Session: 652. Multiple Myeloma: Clinical and Epidemiological: Poster III
Hematology Disease Topics & Pathways:
Research, Clinical Research, Plasma Cell Disorders, Diseases, real-world evidence, Lymphoid Malignancies
We evaluated if a similar quantification of CPCs could add prognostic value to the R2-ISS classification of 279 consecutive NDMM patients treated in our center from 2017 to 2022. Those patients with R2-ISS stage II and stage III disease were re-classified according to the CPCs numbers ≥0.05% (CPC high) or<0.05% (CPC low) for the purposes of this study.
The median progression free survival (PFS) for patients were as follows: not reached (R2-ISS I), 43 months (R2-ISS II with CPC low),24 months(R2-ISS II with CPC high), 23 months (R2-ISS III with CPC low),12 months (R2-ISS III with CPC high) and 14 months (R2-ISS IV). The median overall survival (OS) for patients were as follows: not reached (R2-ISS I, R2-ISS II with CPC low, R2-ISS II with CPC high and R2-ISS III with CPC low) , 46 months (R2-ISS III with CPC high) and 32 months (R2-ISS IV).

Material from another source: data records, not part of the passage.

/-- An ALLOY component that is not VALID or of the wrong kind. -/
def defComponents (s : State) (r : DefRec) : List Nat :=
  if r.kind != 4 then []
  else
    let b := bits r.addr 15 0
    let h := bits r.addr 31 16
    let okB := (s.seg b).st == 2 && ((s.seg b).kind == 1 || (s.seg b).kind == 2)
    let okH := (s.seg h).st == 2 && (s.seg h).kind == 3
    [failIf (!okB) (0x03030000 + b), failIf (!okH) (0x03030000 + h)]

/-- Where the content of a record would lie: its first block, and the codes of placement. -/
def defPlace (s : State) (r : DefRec) : Nat × List Nat :=
  if !storedKind r.kind then (r.addr, [])
  else
    let k := blocksOf (contentSize r.kind r.lengthM1 r.items)
    let l := heldRuns s r.n
    if r.addr = 0xFFFFFFFF then
      match freeRun l k with | some a => (a, []) | none => (0, [0x05030000])
    else (r.addr, failIf (decide (r.addr + k > storeBlocks)) 0x03050000 :: (overlaps l r.addr k).map (0x05020000 + ·))

/-- Segments in LOADING. -/
def loadingCount (s : State) : Nat := (s.dev.store.segs.filter fun p => p.2.st == 1).length

/-- The refusals of a definition record (Table 2-11). -/
def defineCodes (offset : Nat) (d : List Byte) (s : State) : List Nat :=
  failIf (256 < d.length) 0x01160000 :: failIf (d.length != 32 || offset != 0) 0x03850000 :: storeCodes s ++
  (if d.length != 32 || offset != 0 then []
   else
    let r := defRecord d
    [failIf (defReserved r) 0x03010000, failIf (defRange r) 0x03020000,
     failIf (r.kind == 6 && 65536 < bits r.addr 31 16 + r.items) 0x03040000,
     failIf (storedKind r.kind && 16 ≤ loadingCount s) 0x05040000,
     failIf ((s.seg r.n).st != 0 && (s.seg r.n).st != 3) (0x06010000 + r.n)] ++ defComponents s r ++ (defPlace s r).2)

/-- SCALE_HINT of an ALLOY (Table 2-2). -/
def alloyHint (s : State) (addr : Nat) : Nat := min 0xFFFFFF ((s.seg (bits addr 15 0)).hint + (s.seg (bits addr 31 16)).hint)

/-- An accepted definition (R51). Only deletion clears CRC_FAULT (R56). CRC of the entry shows EXPECTED_CRC from here on: for a segment that is
LOADING, or INVALID for reason 1, whose content has another CRC, Table 2-1 does not say which is shown. (DESIGN CHOICE, log 56.) -/
def defineSeg (d : List Byte) (s : State) : State :=
  let r := defRecord d
  let g : Seg :=
    { kind := r.kind, st := if storedKind r.kind then 1 else 2, error := 0, crcFault := (s.seg r.n).crcFault,
      addr := (defPlace s r).1,
      lengthM1 := if r.kind = 4 then (s.seg (bits r.addr 15 0)).lengthM1 else r.lengthM1,
      items := if r.kind = 4 then (s.seg (bits r.addr 31 16)).items else r.items,
      hint := if r.kind = 4 then alloyHint s r.addr else 0, crc := r.crc }
  modStore (fun x => { x with segs := tset r.n g x.segs, streams := terase r.n x.streams }) s

/-- SEG_DEFINE (R50, R51). -/
def execSegDefine (t : Nat) (r : Req) (offset : Nat) (data : List Byte) : State → Host.Outcome State Fault Refusal :=
  atEdge t (command r 0xA010 (defineCodes offset data) (defineSeg data))

/-- Cargo transfers that write segment `n` end (R58). The spec gives no ABORT for them: they go without a CARGO_ACK. (DESIGN CHOICE, log 56.) -/
def endSegTransfers (n : Nat) (s : State) : State :=
  forAll [1, 2, 3, 4, 5, 6, 7, 8] (fun k s =>
    if (s.session k).transfers.isEmpty then s
    else modSession k (fun x => { x with transfers := x.transfers.filter fun a => !(a.key == key 0xA012 1 && a.offset / 2 ^ 48 == n) }) s) s

/-- An accepted deletion (R57, R58). -/
def deleteSeg (n : Nat) (s : State) : State :=
  endSegTransfers n (modStore (fun x => { x with
    segs := terase n x.segs, streams := terase n x.streams, verify := x.verify.filter (· != n) }) s)

/-- The refusals of `SEG_DELETE` (R58). -/
def deleteCodes (n : Nat) (s : State) : List Nat := failIf (lockCount s n != 0) (0x05010000 + n) :: storeCodes s

/-- SEG_DELETE (R58). -/
def execSegDelete (t : Nat) (r : Req) (n : Nat) : State → Host.Outcome State Fault Refusal :=
  atEdge t (command r 0xA010 (deleteCodes (n % 65536)) (deleteSeg (n % 65536)))
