/-- A step that the recovery set may not hold (Table 5-3). -/
def recoveryBad (s : State) (e i : Nat) : Bool :=
  let en := stagedEntry s e i
  isSource (s.seg en.segment).kind || en.loopOp == 1 || en.endAction == 1

/-- Table 5-3. -/
def sourceFails (s : State) (e : Nat) : List Fail :=
  let d := s.dev.dict
  let st := namedOf s e 5
  let lv := namedOf s e 6
  let rec_ := if configuredIn s d.staged true e then recoverySteps d.staged d.stepsStaged e else []
  ((stagedReach s e).flatMap fun i =>
    let en := stagedEntry s e i
    if isSource (s.seg en.segment).kind && en.start != 0 then
      [{ code := 0x04400000 + e, obj := noObj, step := partBase d.staged e + i }] else []) ++
  fails (st.any fun n => (List.range e).any fun j => (namedOf s j 5).contains n) (0x04410000 + e) ++
  fails (st.any fun n => stagedOwner s (segBank (s.seg n)) != e) (0x04420000 + e) ++
  fails (lv.any fun n => stagedOwner s (segBank (s.seg n)) != 0x42 || indexInRing (s.seg n)) (0x04430000 + e) ++
  failsAt (lv.any fun n => (s.seg n).items / 2 < s.stgE e 7 7) (0x04440000 + e) (key (engIdx e 7) 7) ++
  fails (rec_.any fun i => recoveryBad s e i) (0x04450000 + e)

/-- Every rule of chapters 3 to 5 on engine `e`. -/
def engineFails (s : State) (e : Nat) : List Fail :=
  partitionFails s e ++ (if configuredIn s s.dev.dict.staged true e then targetFails s e else []) ++ reservedFails s e ++ stepFails s e ++
  rampFails s e ++ sourceFails s e

/-! ### Pulse lines (Table 6-5) -/

def stgMode (s : State) (p : Nat) : Nat := s.stgL p 1 % 8

/-- Line `p` is CARRIER, or FOLLOW of a CARRIER partner, after the commit. -/
def stgPeriods (s : State) (p : Nat) : Bool := stgMode s p == 1 || (stgMode s p == 4 && stgMode s (partner p) == 1)

/-- The greatest FUND of engine `e` (R199). -/
def fundMax (s : State) (e : Nat) : Nat :=
  let o := engIdx e 6
  let n := s.stg o 6
  let ramp := if bit (s.stg o 1) 1 && n != 0 then [0, n - 1] else []
  let reach := ((stagedReach s e).map (stagedEntry s e)).filter Entry.fundEn
  (reach.map Entry.fund ++ ramp.map fun i => (rampValue (s.stg o 4) (s.stg o 5) i).toNat).foldl max (s.core e).vals.fund

/-- Δmax of line `p` (R199). -/
def deltaMax (s : State) (p : Nat) : Nat :=
  if bit (s.stgL p 1) 7 then s.stgL p 5 else s.stgL p 3 * fundMax s (p / 4)

/-- Table 6-5 for line `p`. The carrier rules concern lines in CARRIER. -/
def lineFails (s : State) (p : Nat) : List Fail :=
  let v := s.stgL p
  let cfg := v 1
  let m := cfg % 8
  let k := key (lineIdx p)
  let seg := s.seg (v 8)
  let pm := stgMode s (partner p)
  failsAt (decide (m > 4) || bits cfg 4 3 == 3 || decide (bits cfg 14 12 > 5) || decide (bits cfg 17 15 > 4) || bits cfg 31 18 != 0 ||
           (bit cfg 6 && bit cfg 9)) (0x04500000 + p) (k 1) ++
  failsAt (v 3 == 0 || decide (v 3 > 4095)) (0x04500000 + p) (k 3) ++
  failsAt (decide (v 5 / 2 ^ 48 > 0)) (0x04500000 + p) (k 5) ++
  failsAt (decide (v 6 / 2 ^ 24 > 0)) (0x04500000 + p) (k 6) ++
  failsAt (decide (v 7 < 64) || decide (v 7 > 262144)) (0x04500000 + p) (k 7) ++
  failsAt (decide (v 9 < 64) || decide (v 9 > 16777215)) (0x04500000 + p) (k 9) ++
  failsAt (decide (v 12 < 64)) (0x04500000 + p) (k 12) ++
  fails (m == 1 && decide (deltaMax s p ≥ 2 ^ 46)) (0x04510000 + p) ++
  failsAt (m == 4 && (pm == 4 || pm == 0)) (0x04530000 + p) (k 1) ++
  failsAt (bit cfg 5 && !stgPeriods s p) (0x04540000 + p) (k 1) ++
  failsAt (m == 2 && (seg.st != 2 || seg.kind != 7)) (0x04550000 + p) (k 8)

/-- 0x0452 for the pair whose first line is `p` (R199). -/
def pairFails (s : State) (p : Nat) : List Fail :=
  let d := s.stg (pairIdx p) 1
  let dm := deltaMax s p
  let g := gridOf (s.stg 0x2010 (p / 32 + 1))
  failsAt (decide (d > 262144) || (stgMode s p == 1 && dm != 0 && decide (2 ^ 54 * g / dm ≤ 2 * d))) (0x04520000 + p) (key (pairIdx p) 1)

/-! ### Outputs and sensing (Tables 7-6 and 8-9) -/

/-- Rules on channel `c`: blanking, output, sensing. -/
def channelFails (s : State) (c : Nat) : List Fail :=
  let v := s.stgC c
  let k := fun (o i : Nat) => key (chIdx c o) i
  let m := v 0 2
  let r := v 0 3
  failsAt (decide (v 0x36 1 > 2048)) (0x04560000 + c) (k 0x36 1) ++ failsAt (decide (v 0x36 3 > 15)) (0x04560000 + c) (k 0x36 3) ++
  failsAt (decide (m > 1)) (0x04600000 + c) (k 0 2) ++
  failsAt (decide (r > 2) || (r == 2 && m == 1)) (0x04600000 + c) (k 0 3) ++
  failsAt (decide (v 0 4 > 7)) (0x04610000 + c) (k 0 4) ++
  ([0, 1] : List Nat).flatMap (fun i =>
    failsAt (decide (v (0x10 + i) 1 > 1)) (0x04700000 + c) (k (0x10 + i) 1) ++
    failsAt (decide (v (0x10 + i) 2 > 256)) (0x04700000 + c) (k (0x10 + i) 2)) ++
  ([0, 1, 2, 3] : List Nat).flatMap (fun i =>
    let o := 0x12 + i
    let l := v o 5
    failsAt (decide (v o 2 > 16383)) (0x04700000 + c) (k o 2) ++ failsAt (decide (v o 3 > 15)) (0x04700000 + c) (k o 3) ++
    failsAt (decide (v o 4 > 1)) (0x04700000 + c) (k o 4) ++ failsAt (decide (l > 7)) (0x04700000 + c) (k o 5) ++
    failsAt (decide (v o 6 > 3)) (0x04700000 + c) (k o 6) ++
    failsAt (bit l 0 && !stgPeriods s (4 * c + bits l 2 1)) (0x04710000 + c) (k o 5)) ++
  failsAt ((List.range 16).any fun i => let n := v 0x18 1 / 2 ^ (4 * i) % 16; 9 ≤ n && n ≤ 14) (0x04700000 + c) (k 0x18 1) ++
  failsAt (decide (v 0x19 1 > 60000)) (0x04700000 + c) (k 0x19 1) ++
  failsAt (v 0x19 2 == 0 || decide (v 0x19 2 > 64)) (0x04700000 + c) (k 0x19 2) ++
  failsAt (decide (v 0x19 3 > 15)) (0x04700000 + c) (k 0x19 3)

/-! ### The route graph (R253, R256, R265, R308) -/

/-- Lines that input `i` can cause (Table 9-5). -/
def causes (i : Nat) : List Nat :=
  if i < 768 then
    let e := i / 12
    (List.range 13).map (16 * e + ·) ++ (List.range 4).map fun k => 1281 + 2 * (4 * e + k)
  else if i < 1024 then [1281 + 2 * (i - 768)]
  else if 1056 ≤ i && i < 1120 then [1824 + (i - 1056)]
  else []

/-- The slots of the staged copies: (input, slot, word). -/
def stagedSlots (s : State) : List (Nat × Nat × Nat) :=
  (List.range 1248).flatMap fun i => [(i, 0, slotWord s.dev.dict.staged i 0), (i, 1, slotWord s.dev.dict.staged i 1)]

/-- (line, input) of every enabled slot without a limiter. -/
def freeLinks (slots : List (Nat × Nat × Nat)) : List (Nat × Nat) :=
  (slots.filter fun x => slotEn x.2.2 && !slotLim x.2.2).map fun x => (slotSel x.2.2, x.1)

/-- Lines that line `v` causes over one slot, rising, of those that lead on. -/
def nextLines (l : List (Nat × Nat)) (v : Nat) : List Nat :=
  ((l.filter fun x => x.1 == v).flatMap fun x => (causes x.2).filter fun w => l.any fun y => y.1 == w).foldl (fun a w => insertNat w a) []

/-- One level of the search for `goal`: paths (latest line first) in the order of their lines, each line reached once. -/
def levelUp (l : List (Nat × Nat)) (ps : List (List Nat)) (seen : List Nat) : List (List Nat) × List Nat :=
  ps.foldl (fun a p => match p with
    | [] => a
    | v :: _ => (nextLines l v).foldl (fun (a : List (List Nat) × List Nat) w =>
        if a.2.contains w then a else (a.1 ++ [w :: p], w :: a.2)) a) ([], seen)

/-- The shortest cycle through `goal`, first in order of lines (R265). -/
def cycleFrom (l : List (Nat × Nat)) (goal : Nat) : Nat → List (List Nat) → List Nat → Option (List Nat)
  | 0, _, _ => none
  | k + 1, ps, seen =>
    if ps.isEmpty then none
    else match ps.find? fun p => match p with | [] => false | v :: _ => (nextLines l v).contains goal with
      | some p => some p.reverse
      | none => let (ps', seen') := levelUp l ps seen; cycleFrom l goal k ps' seen'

Finally, ≥ 0.05% CPCs retained its adverse prognostic significance in a multivariable model for PFS and OS. Hence, quantifying CPCs by MFC can potentially enhance the R2-ISS classification of a subset of NDMM patients with stage II and III disease by identifying those patients with a worse than expected survival outcome.
Disclosures: No relevant conflicts of interest to declare.